- **Work order**
Go through the following data and transcribe exactly the stretch of lines from the one holding "(opcodeOf .makeTemplate) p" to the one holding "dataFrame dev payload csum", both included.

- **Source data**

..............................

-- ==== Sys2Proof/Decode.lean ====
section
/-! DEFINITION. From the bytes of an input record to an instruction, and back. The wire frames are those of
30_encoding.md R81 to R83. The byte image of a host request and of an input event is the model's own (log 3):
one byte holds the 3-bit code of R93 or R94, the fields follow in the order the rule names them, each
multi-byte field little-endian; a request record carries every field, also those its kind does not read. -/

namespace Sys2Proof

open Sys2Proof.Machine

/-- Why a byte string on a port is no record. -/
inductive DecodeError where
  /-- No byte at all. -/
  | emptyRecord
  /-- The first byte is neither a code of the port nor a start marker. -/
  | unknownHeader
  /-- The record has too few or too many bytes for its header. -/
  | recordLength
  /-- A frame whose second marker byte, device-id or reserved byte is not what its row fixes. -/
  | frameHeader
  /-- A Command frame whose opcode R89 does not list (a host sends it with SEND, R90). -/
  | unlistedOpcode
  /-- A Data frame to send whose payload exceeds `P_PBUF_CAP` (R121). -/
  | payloadLength
  /-- A 1-bit field whose byte is neither 0 nor 1. -/
  | bitField
  deriving DecidableEq, Repr

/-- The instruction of a named command with its parameter. -/
def commandInstr (c : Command) (p : Word) : Instr :=
  match c with
  | .openDev => .openCmd p
  | .closeDev => .closeCmd p
  | .usbCheck => .usbCheck p
  | .changeBaudrate => .changeBaudrate p
  | .cmosLed => .cmosLed p
  | .getEnrollCount => .getEnrollCount p
  | .checkEnrolled => .checkEnrolled p
  | .enrollStart => .enrollStart p
  | .enroll1 => .enroll1 p
  | .enroll2 => .enroll2 p
  | .enroll3 => .enroll3 p
  | .isPressFinger => .isPressFinger p
  | .deleteId => .deleteId p
  | .deleteAll => .deleteAll p
  | .verify => .verify p
  | .identify => .identify p
  | .verifyTemplate => .verifyTemplate p
  | .identifyTemplate => .identifyTemplate p
  | .captureFinger => .captureFinger p
  | .makeTemplate => .makeTemplate p
  | .getImage => .getImage p
  | .getRawImage => .getRawImage p
  | .getTemplate => .getTemplate p
  | .setTemplate => .setTemplate p

/-- A Command frame (R81). The row's mask leaves the checksum field open (R97; log 8): the block
computes it. -/
def decodeCommandFrame : List Byte → Except DecodeError Instr
  | [_, m1, d0, d1, p0, p1, p2, p3, op, rsv, _, _] =>
    if m1 = Config.crMark1 ∧ le16 d0 d1 = Config.deviceId ∧ rsv = 0 then
      match commandOf op with
      | some c => .ok (commandInstr c (le32 p0 p1 p2 p3))
      | none => .error .unlistedOpcode
    else .error .frameHeader
  | _ => .error .recordLength

/-- A Data frame to send (R83, R121). Its checksum field is the encoder's (log 8). -/
def decodeDataOut : List Byte → Except DecodeError Instr
  | _ :: m1 :: d0 :: d1 :: rest =>
    if m1 = Config.dMark1 ∧ le16 d0 d1 = Config.deviceId then
      if rest.length < 2 then .error .recordLength
      else if Config.fitsPbuf (rest.length - 2) then .ok (.dataOut (rest.take (rest.length - 2)))
      else .error .payloadLength
    else .error .frameHeader
  | _ => .error .recordLength

/-- A host request of kind `k` with its fields op, param, len, tmo, target (R93). -/
def decodeRequest (k : Byte) : List Byte → Except DecodeError Instr
  | [op, p0, p1, p2, p3, l0, l1, l2, l3, t0, t1, t2, t3, g0, g1, g2, g3] =>
    match k.toNat with
    | 0 => .ok (.send op (le32 p0 p1 p2 p3) (le32 t0 t1 t2 t3))
    | 1 => .ok (.recv op (le32 p0 p1 p2 p3) (le32 l0 l1 l2 l3) (le32 t0 t1 t2 t3))
    | 2 => .ok (.sendpay (le32 l0 l1 l2 l3) (le32 t0 t1 t2 t3))
    | 3 => .ok (.negotiate (le32 g0 g1 g2 g3))
    | 4 => .ok .sessionReset
    | 5 => .ok .reservedReq5
    | 6 => .ok .reservedReq6
    | 7 => .ok .reservedReq7
    | _ => .error .unknownHeader
  | _ => .error .recordLength

/-- A record of the host port. -/
def decodeHost : List Byte → Except DecodeError Instr
  | [] => .error .emptyRecord
  | b :: rest =>
    if b = Config.crMark0 then decodeCommandFrame (b :: rest)
    else if b = Config.dMark0 then decodeDataOut (b :: rest)
    else if b.toNat < 8 then decodeRequest b rest
    else .error .unknownHeader

/-- A Response frame: the marker tells the three rows apart (R82, R88). -/
def decodeResponseFrame : List Byte → Except DecodeError Instr
  | [_, m1, d0, d1, p0, p1, p2, p3, a0, a1, c0, c1] =>
    if m1 = Config.crMark1 then
      if le16 a0 a1 = Config.ack then .ok (.responseAck (le16 d0 d1) (le32 p0 p1 p2 p3) (le16 c0 c1))
      else if le16 a0 a1 = Config.nack then .ok (.responseNack (le16 d0 d1) (le32 p0 p1 p2 p3) (le16 c0 c1))
      else .ok (.responseOtherMarker (le16 d0 d1) (le32 p0 p1 p2 p3) (le16 a0 a1) (le16 c0 c1))
    else .error .frameHeader
  | _ => .error .recordLength

/-- A received Data frame, as long as the record (R83). -/
def decodeDataIn : List Byte → Except DecodeError Instr
  | _ :: m1 :: d0 :: d1 :: rest =>
    if m1 = Config.dMark1 then
      if rest.length < 2 then .error .recordLength
      else .ok (.dataIn (le16 d0 d1) (rest.take (rest.length - 2))
        (le16 (frameByte rest (rest.length - 2)) (frameByte rest (rest.length - 1))))
    else .error .frameHeader
  | _ => .error .recordLength

/-- A 1-bit field held in a byte. -/
def decodeBit (b : Byte) : Except DecodeError Bool :=
  if b = 1 then .ok true else if b = 0 then .ok false else .error .bitField

/-- An input event of code `k` with its fields (R94). The `count` of TX_DONE has four bytes by the model's choice
(log 22). -/
def decodeEvent (k : Byte) (fields : List Byte) : Except DecodeError Instr :=
  match k.toNat, fields with
  | 0, bytes => .ok (.rxChunk bytes)
  | 1, [ok, c0, c1, c2, c3] => (decodeBit ok).map (fun v => .txDone v (le32 c0 c1 c2 c3))
  | 2, [ok] => (decodeBit ok).map .openDone
  | 3, [ok] => (decodeBit ok).map .closeDone
  | 4, [] => .ok .tpError
  | 5, [] => .ok .tick
  | 6, [] => .ok .reservedEvt6
  | 7, [] => .ok .reservedEvt7
  | _, _ => .error .recordLength

/-- A record of the link port. -/
def decodeLink : List Byte → Except DecodeError Instr
  | [] => .error .emptyRecord
  | b :: rest =>
    if b = Config.crMark0 then decodeResponseFrame (b :: rest)
    else if b = Config.dMark0 then decodeDataIn (b :: rest)
    else if b.toNat < 8 then decodeEvent b rest
    else .error .unknownHeader

/-- The instruction of a record, or the reason there is none. -/
def decode (p : Port) (bytes : List Byte) : Except DecodeError Instr :=
  match p with
  | .host => decodeHost bytes
  | .link => decodeLink bytes

/-- The port an instruction's record arrives on (30_encoding.md R80, R93, R94). -/
def portOf : Instr → Port
  | .openCmd _ | .closeCmd _ | .usbCheck _ | .changeBaudrate _ | .cmosLed _ | .getEnrollCount _
  | .checkEnrolled _ | .enrollStart _ | .enroll1 _ | .enroll2 _ | .enroll3 _ | .isPressFinger _
  | .deleteId _ | .deleteAll _ | .verify _ | .identify _ | .verifyTemplate _ | .identifyTemplate _
  | .captureFinger _ | .makeTemplate _ | .getImage _ | .getRawImage _ | .getTemplate _ | .setTemplate _ => .host
  | .responseAck _ _ _ | .responseNack _ _ _ | .responseOtherMarker _ _ _ _ | .dataIn _ _ _ => .link
  | .dataOut _ => .host
  | .send _ _ _ | .recv _ _ _ _ | .sendpay _ _ | .negotiate _ | .sessionReset => .host
  | .reservedReq5 | .reservedReq6 | .reservedReq7 => .host
  | .rxChunk _ | .txDone _ _ | .openDone _ | .closeDone _ | .tpError | .tick => .link
  | .reservedEvt6 | .reservedEvt7 => .link

/-- The record of a host request; fields a kind does not read are sent as 0 (R93). -/
def encodeRequest (k op : Byte) (param len tmo target : Word) : List Byte :=
  [k, op] ++ bytesLE32 param ++ bytesLE32 len ++ bytesLE32 tmo ++ bytesLE32 target

/-- A 1-bit field as a byte. -/
def encodeBit (b : Bool) : Byte := if b then 1 else 0

/-- The record of an instruction. -/
def encode : Instr → List Byte
  | .openCmd p => encodeCommand (opcodeOf .openDev) p
  | .closeCmd p => encodeCommand (opcodeOf .closeDev) p
  | .usbCheck p => encodeCommand (opcodeOf .usbCheck) p
  | .changeBaudrate p => encodeCommand (opcodeOf .changeBaudrate) p
  | .cmosLed p => encodeCommand (opcodeOf .cmosLed) p
  | .getEnrollCount p => encodeCommand (opcodeOf .getEnrollCount) p
  | .checkEnrolled p => encodeCommand (opcodeOf .checkEnrolled) p
  | .enrollStart p => encodeCommand (opcodeOf .enrollStart) p
  | .enroll1 p => encodeCommand (opcodeOf .enroll1) p
  | .enroll2 p => encodeCommand (opcodeOf .enroll2) p
  | .enroll3 p => encodeCommand (opcodeOf .enroll3) p
  | .isPressFinger p => encodeCommand (opcodeOf .isPressFinger) p
  | .deleteId p => encodeCommand (opcodeOf .deleteId) p
  | .deleteAll p => encodeCommand (opcodeOf .deleteAll) p
  | .verify p => encodeCommand (opcodeOf .verify) p
  | .identify p => encodeCommand (opcodeOf .identify) p
  | .verifyTemplate p => encodeCommand (opcodeOf .verifyTemplate) p
  | .identifyTemplate p => encodeCommand (opcodeOf .identifyTemplate) p
  | .captureFinger p => encodeCommand (opcodeOf .captureFinger) p
  | .makeTemplate p => encodeCommand (opcodeOf .makeTemplate) p
  | .getImage p => encodeCommand (opcodeOf .getImage) p
  | .getRawImage p => encodeCommand (opcodeOf .getRawImage) p
  | .getTemplate p => encodeCommand (opcodeOf .getTemplate) p
  | .setTemplate p => encodeCommand (opcodeOf .setTemplate) p
  | .responseAck dev param csum => responseFrame dev param Config.ack csum
  | .responseNack dev param csum => responseFrame dev param Config.nack csum
  | .responseOtherMarker dev param marker csum => responseFrame dev param marker csum
  | .dataOut payload => encodeData payload
  | .dataIn dev payload csum => dataFrame dev payload csum
  | .send op param tmo => encodeRequest 0 op param 0 tmo 0
  | .recv op param len tmo => encodeRequest 1 op param len tmo 0
  | .sendpay len tmo => encodeRequest 2 0 0 len tmo 0
  | .negotiate target => encodeRequest 3 0 0 0 0 target
  | .sessionReset => encodeRequest 4 0 0 0 0 0
  | .reservedReq5 => encodeRequest 5 0 0 0 0 0
  | .reservedReq6 => encodeRequest 6 0 0 0 0 0
  | .reservedReq7 => encodeRequest 7 0 0 0 0 0
  | .rxChunk bytes => 0 :: bytes
  | .txDone ok count => [1, encodeBit ok] ++ bytesLE32 count
  | .openDone ok => [2, encodeBit ok]
  | .closeDone ok => [3, encodeBit ok]
  | .tpError => [4]
  | .tick => [5]
  | .reservedEvt6 => [6]
  | .reservedEvt7 => [7]

/-- The `n` bytes of `w`, most significant first: the opcode table writes a frame as one big-endian number of
its wire bytes (30_encoding.md R97). -/
def tableBytes : Nat → Nat → List Byte
  | 0, _ => []
  | n + 1, w => tableBytes n (w / 256) ++ [BitVec.ofNat 8 w]

/-- The bytes the table's word leaves out are 0: up to 12 for a Command or Response frame, up to the empty
payload's 6 for a Data frame, up to a whole request record for a 3-bit code. -/
def padRecord (bytes : List Byte) : List Byte :=
  let full := if bytes.head? = some Config.crMark0 then 12 else if bytes.head? = some Config.dMark0 then 6 else 18
  bytes ++ List.replicate (full - bytes.length) 0

/-- The port and the record of the opcode table's word `w` of `nbits` bits. A word that a row of the host port
and one of the link port share is read on the host port (log 4). -/
def tableRecord (nbits w : Nat) : Port × List Byte :=
  let bytes := padRecord (tableBytes ((nbits + 7) / 8) w)
  match decode .host bytes with
  | .ok _ => (.host, bytes)
  | .error _ => (.link, bytes)

/-- The instruction the decoder reads from the opcode table's word `w` of `nbits` bits. -/
def decodeTableWord (nbits w : Nat) : Option Instr :=
  match decode (tableRecord nbits w).1 (tableRecord nbits w).2 with
  | .ok i => some i
  | .error _ => none

end Sys2Proof
end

..............................

- **Result of this exercise**
  | .makeTemplate p => encodeCommand (opcodeOf .makeTemplate) p
  | .getImage p => encodeCommand (opcodeOf .getImage) p
  | .getRawImage p => encodeCommand (opcodeOf .getRawImage) p
  | .getTemplate p => encodeCommand (opcodeOf .getTemplate) p
  | .setTemplate p => encodeCommand (opcodeOf .setTemplate) p
  | .responseAck dev param csum => responseFrame dev param Config.ack csum
  | .responseNack dev param csum => responseFrame dev param Config.nack csum
  | .responseOtherMarker dev param marker csum => responseFrame dev param marker csum
  | .dataOut payload => encodeData payload
  | .dataIn dev payload csum => dataFrame dev payload csum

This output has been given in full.